BEGIN
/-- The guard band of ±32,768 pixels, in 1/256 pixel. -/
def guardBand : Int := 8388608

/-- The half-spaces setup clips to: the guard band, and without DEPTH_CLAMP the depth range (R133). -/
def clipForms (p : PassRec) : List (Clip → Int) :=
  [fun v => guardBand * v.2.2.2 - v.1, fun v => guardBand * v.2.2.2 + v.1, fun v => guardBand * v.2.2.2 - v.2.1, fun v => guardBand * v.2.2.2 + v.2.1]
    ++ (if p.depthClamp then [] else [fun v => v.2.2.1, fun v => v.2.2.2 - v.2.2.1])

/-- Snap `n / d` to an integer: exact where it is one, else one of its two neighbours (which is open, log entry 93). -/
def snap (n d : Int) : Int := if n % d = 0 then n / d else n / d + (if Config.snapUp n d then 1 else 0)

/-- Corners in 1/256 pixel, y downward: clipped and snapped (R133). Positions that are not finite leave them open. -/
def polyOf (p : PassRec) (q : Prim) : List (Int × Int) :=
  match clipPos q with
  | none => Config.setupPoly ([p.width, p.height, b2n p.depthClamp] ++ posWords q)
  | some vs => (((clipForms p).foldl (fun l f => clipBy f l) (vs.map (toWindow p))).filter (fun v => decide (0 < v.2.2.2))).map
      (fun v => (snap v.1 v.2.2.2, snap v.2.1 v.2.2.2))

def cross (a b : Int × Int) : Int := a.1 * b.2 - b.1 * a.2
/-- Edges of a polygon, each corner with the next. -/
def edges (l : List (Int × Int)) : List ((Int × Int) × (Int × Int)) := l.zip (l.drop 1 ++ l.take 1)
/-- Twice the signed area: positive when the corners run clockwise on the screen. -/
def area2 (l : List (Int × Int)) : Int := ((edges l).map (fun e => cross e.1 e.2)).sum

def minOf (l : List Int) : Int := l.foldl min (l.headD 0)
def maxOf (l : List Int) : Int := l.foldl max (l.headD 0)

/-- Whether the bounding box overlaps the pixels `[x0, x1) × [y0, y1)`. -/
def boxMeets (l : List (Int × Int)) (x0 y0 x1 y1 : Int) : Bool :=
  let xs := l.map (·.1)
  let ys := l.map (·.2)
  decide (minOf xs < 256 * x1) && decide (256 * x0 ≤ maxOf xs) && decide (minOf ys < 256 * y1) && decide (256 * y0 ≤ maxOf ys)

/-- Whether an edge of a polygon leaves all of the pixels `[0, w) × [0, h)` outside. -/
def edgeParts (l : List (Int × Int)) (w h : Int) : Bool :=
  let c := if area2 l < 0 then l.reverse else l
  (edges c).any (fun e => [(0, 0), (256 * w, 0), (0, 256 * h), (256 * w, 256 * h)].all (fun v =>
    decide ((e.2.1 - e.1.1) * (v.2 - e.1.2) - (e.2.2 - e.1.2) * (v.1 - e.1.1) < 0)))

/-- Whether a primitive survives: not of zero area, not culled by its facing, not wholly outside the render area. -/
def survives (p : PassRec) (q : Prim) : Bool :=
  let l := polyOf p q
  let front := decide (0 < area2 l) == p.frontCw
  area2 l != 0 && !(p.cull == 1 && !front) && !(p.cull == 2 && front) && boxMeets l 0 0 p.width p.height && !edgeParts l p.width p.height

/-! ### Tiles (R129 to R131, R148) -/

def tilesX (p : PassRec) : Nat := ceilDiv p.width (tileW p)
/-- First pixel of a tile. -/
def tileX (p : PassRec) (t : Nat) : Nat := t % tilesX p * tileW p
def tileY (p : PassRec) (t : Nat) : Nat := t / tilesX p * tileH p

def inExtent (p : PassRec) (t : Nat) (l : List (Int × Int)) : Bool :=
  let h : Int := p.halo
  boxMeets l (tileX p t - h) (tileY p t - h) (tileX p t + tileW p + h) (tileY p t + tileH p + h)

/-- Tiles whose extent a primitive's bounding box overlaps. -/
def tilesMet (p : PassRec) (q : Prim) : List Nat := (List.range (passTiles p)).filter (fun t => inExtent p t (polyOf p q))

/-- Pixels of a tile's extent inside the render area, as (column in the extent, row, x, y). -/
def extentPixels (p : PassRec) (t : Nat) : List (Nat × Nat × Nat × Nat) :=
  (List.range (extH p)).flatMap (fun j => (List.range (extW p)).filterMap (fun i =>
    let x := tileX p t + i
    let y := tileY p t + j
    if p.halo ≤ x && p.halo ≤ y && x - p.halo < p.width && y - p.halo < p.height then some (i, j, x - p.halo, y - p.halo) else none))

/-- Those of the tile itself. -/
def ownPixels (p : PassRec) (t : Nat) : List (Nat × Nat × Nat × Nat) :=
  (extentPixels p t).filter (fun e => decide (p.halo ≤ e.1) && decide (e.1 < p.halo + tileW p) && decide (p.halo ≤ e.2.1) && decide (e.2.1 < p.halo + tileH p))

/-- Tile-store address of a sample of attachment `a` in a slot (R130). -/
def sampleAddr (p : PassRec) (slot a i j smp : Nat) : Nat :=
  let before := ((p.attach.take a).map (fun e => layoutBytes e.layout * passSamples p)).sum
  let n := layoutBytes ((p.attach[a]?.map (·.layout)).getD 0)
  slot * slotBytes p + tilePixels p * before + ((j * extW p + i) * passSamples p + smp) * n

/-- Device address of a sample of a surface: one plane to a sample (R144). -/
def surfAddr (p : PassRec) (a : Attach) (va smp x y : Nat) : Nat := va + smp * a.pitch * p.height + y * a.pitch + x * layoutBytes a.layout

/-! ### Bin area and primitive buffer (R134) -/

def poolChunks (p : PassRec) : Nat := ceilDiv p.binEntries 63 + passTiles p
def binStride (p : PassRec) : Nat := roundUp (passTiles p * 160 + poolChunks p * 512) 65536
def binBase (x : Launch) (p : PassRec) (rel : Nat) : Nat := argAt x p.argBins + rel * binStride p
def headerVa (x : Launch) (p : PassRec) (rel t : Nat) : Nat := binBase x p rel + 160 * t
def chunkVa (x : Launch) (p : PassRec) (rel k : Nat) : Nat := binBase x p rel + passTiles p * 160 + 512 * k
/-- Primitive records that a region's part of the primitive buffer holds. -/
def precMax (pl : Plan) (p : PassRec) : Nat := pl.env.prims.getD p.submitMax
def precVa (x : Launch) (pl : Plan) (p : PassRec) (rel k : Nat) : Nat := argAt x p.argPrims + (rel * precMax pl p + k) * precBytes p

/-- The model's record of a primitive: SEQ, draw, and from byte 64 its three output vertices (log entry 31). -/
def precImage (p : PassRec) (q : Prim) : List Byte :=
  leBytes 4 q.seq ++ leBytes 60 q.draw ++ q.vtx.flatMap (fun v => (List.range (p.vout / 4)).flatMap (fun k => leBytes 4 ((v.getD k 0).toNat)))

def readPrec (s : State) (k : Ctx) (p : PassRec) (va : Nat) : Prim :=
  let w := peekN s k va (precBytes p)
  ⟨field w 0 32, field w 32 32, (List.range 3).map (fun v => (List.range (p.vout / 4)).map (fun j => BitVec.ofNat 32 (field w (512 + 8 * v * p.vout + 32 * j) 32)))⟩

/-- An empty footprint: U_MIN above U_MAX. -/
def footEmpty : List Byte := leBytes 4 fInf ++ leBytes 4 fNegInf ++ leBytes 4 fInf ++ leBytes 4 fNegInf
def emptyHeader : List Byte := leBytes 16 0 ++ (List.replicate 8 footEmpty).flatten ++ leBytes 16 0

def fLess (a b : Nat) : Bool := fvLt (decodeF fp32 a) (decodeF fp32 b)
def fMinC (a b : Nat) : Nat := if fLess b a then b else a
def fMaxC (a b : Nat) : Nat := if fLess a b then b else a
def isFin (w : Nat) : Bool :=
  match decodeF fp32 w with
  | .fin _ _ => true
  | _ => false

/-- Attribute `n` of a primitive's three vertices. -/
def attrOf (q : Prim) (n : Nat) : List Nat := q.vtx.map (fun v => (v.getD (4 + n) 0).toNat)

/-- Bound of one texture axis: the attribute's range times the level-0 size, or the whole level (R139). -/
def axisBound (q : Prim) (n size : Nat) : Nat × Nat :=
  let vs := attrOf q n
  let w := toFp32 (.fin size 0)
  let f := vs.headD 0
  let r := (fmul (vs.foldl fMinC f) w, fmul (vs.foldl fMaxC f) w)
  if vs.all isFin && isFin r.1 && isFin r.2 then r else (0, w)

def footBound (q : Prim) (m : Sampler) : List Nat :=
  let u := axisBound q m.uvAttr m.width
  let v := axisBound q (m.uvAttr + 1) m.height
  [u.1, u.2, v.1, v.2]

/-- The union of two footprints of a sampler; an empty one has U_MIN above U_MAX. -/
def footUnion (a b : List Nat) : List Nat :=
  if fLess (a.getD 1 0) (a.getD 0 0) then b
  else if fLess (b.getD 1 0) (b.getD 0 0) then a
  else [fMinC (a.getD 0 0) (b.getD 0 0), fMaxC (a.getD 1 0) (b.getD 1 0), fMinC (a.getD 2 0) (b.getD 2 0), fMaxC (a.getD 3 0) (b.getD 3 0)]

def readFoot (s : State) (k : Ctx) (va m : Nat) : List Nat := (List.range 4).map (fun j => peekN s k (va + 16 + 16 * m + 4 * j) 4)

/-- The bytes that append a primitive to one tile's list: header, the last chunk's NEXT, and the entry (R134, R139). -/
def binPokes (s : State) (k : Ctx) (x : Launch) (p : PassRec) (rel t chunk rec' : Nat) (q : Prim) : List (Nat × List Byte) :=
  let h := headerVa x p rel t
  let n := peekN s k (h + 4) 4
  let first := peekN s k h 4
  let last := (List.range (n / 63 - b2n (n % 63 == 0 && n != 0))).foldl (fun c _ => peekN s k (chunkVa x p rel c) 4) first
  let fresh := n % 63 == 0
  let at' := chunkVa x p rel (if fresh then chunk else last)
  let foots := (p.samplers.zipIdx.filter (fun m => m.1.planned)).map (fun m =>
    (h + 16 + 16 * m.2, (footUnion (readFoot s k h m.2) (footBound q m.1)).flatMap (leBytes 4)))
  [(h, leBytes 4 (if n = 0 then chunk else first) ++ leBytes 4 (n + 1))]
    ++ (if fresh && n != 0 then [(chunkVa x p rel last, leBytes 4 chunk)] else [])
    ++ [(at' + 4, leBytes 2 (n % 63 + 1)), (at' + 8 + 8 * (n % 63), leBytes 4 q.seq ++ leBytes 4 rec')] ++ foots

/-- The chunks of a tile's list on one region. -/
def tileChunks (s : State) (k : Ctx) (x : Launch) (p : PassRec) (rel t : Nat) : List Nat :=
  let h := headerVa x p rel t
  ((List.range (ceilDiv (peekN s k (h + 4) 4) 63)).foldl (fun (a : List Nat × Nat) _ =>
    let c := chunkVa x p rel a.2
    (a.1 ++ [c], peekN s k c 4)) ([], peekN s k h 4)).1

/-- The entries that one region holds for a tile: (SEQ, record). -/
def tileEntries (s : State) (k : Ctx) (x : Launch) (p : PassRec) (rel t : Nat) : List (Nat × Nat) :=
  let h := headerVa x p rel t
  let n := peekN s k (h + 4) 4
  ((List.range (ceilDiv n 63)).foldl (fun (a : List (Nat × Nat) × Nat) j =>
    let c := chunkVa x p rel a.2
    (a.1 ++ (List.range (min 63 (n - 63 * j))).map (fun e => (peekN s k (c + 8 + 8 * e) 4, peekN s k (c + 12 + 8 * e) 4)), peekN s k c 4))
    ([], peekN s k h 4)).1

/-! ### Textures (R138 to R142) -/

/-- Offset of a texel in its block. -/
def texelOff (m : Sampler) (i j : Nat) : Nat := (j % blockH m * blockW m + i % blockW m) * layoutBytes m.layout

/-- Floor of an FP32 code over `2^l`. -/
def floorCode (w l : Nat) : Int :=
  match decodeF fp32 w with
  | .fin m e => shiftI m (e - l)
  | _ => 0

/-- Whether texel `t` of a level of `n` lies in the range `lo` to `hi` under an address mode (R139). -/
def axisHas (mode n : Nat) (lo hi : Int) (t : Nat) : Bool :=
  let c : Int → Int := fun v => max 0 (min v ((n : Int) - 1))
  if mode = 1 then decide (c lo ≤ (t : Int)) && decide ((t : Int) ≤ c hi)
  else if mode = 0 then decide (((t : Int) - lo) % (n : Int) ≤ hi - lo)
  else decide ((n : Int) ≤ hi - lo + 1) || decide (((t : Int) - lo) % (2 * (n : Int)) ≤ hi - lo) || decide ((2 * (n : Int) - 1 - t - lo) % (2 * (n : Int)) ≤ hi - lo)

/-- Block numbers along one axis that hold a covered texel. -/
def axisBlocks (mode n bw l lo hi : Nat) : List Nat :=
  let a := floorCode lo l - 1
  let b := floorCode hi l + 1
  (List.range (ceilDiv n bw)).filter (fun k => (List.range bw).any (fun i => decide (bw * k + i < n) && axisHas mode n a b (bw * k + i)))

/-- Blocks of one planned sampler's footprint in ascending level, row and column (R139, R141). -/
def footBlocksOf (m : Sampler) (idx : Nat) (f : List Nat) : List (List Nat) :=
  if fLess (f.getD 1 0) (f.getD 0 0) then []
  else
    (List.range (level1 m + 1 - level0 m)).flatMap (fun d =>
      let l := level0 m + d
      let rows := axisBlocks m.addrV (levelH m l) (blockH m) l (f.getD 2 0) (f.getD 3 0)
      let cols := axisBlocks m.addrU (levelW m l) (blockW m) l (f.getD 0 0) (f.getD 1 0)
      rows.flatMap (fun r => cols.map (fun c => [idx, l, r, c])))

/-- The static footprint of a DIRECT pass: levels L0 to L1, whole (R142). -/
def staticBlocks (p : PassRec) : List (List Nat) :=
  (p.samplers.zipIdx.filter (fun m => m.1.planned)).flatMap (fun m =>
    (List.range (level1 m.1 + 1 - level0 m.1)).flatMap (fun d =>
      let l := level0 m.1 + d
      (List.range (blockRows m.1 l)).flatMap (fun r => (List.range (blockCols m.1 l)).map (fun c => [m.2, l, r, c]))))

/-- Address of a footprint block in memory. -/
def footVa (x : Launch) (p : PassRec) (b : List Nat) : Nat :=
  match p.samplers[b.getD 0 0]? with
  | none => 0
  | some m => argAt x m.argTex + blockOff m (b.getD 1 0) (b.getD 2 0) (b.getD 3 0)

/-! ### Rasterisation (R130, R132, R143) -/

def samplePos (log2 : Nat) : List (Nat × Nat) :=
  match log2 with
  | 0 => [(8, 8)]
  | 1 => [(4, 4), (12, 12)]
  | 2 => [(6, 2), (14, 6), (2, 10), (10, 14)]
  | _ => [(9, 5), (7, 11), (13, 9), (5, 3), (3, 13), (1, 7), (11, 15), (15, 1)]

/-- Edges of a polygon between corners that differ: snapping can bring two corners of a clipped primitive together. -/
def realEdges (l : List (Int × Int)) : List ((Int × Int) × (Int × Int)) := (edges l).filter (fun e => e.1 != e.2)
END
▶ _WORK REQUEST_
Taking the listing above as the source, transcribe only the lines starting at the line with "them open. -/" and going through the line with "p.depthClamp] ++ posWords q)", unaltered and with both ends included.

▶ _RESPONSE AREA_
/-- Corners in 1/256 pixel, y downward: clipped and snapped (R133). Positions that are not finite leave them open. -/
def polyOf (p : PassRec) (q : Prim) : List (Int × Int) :=
  match clipPos q with
  | none => Config.setupPoly ([p.width, p.height, b2n p.depthClamp] ++ posWords q)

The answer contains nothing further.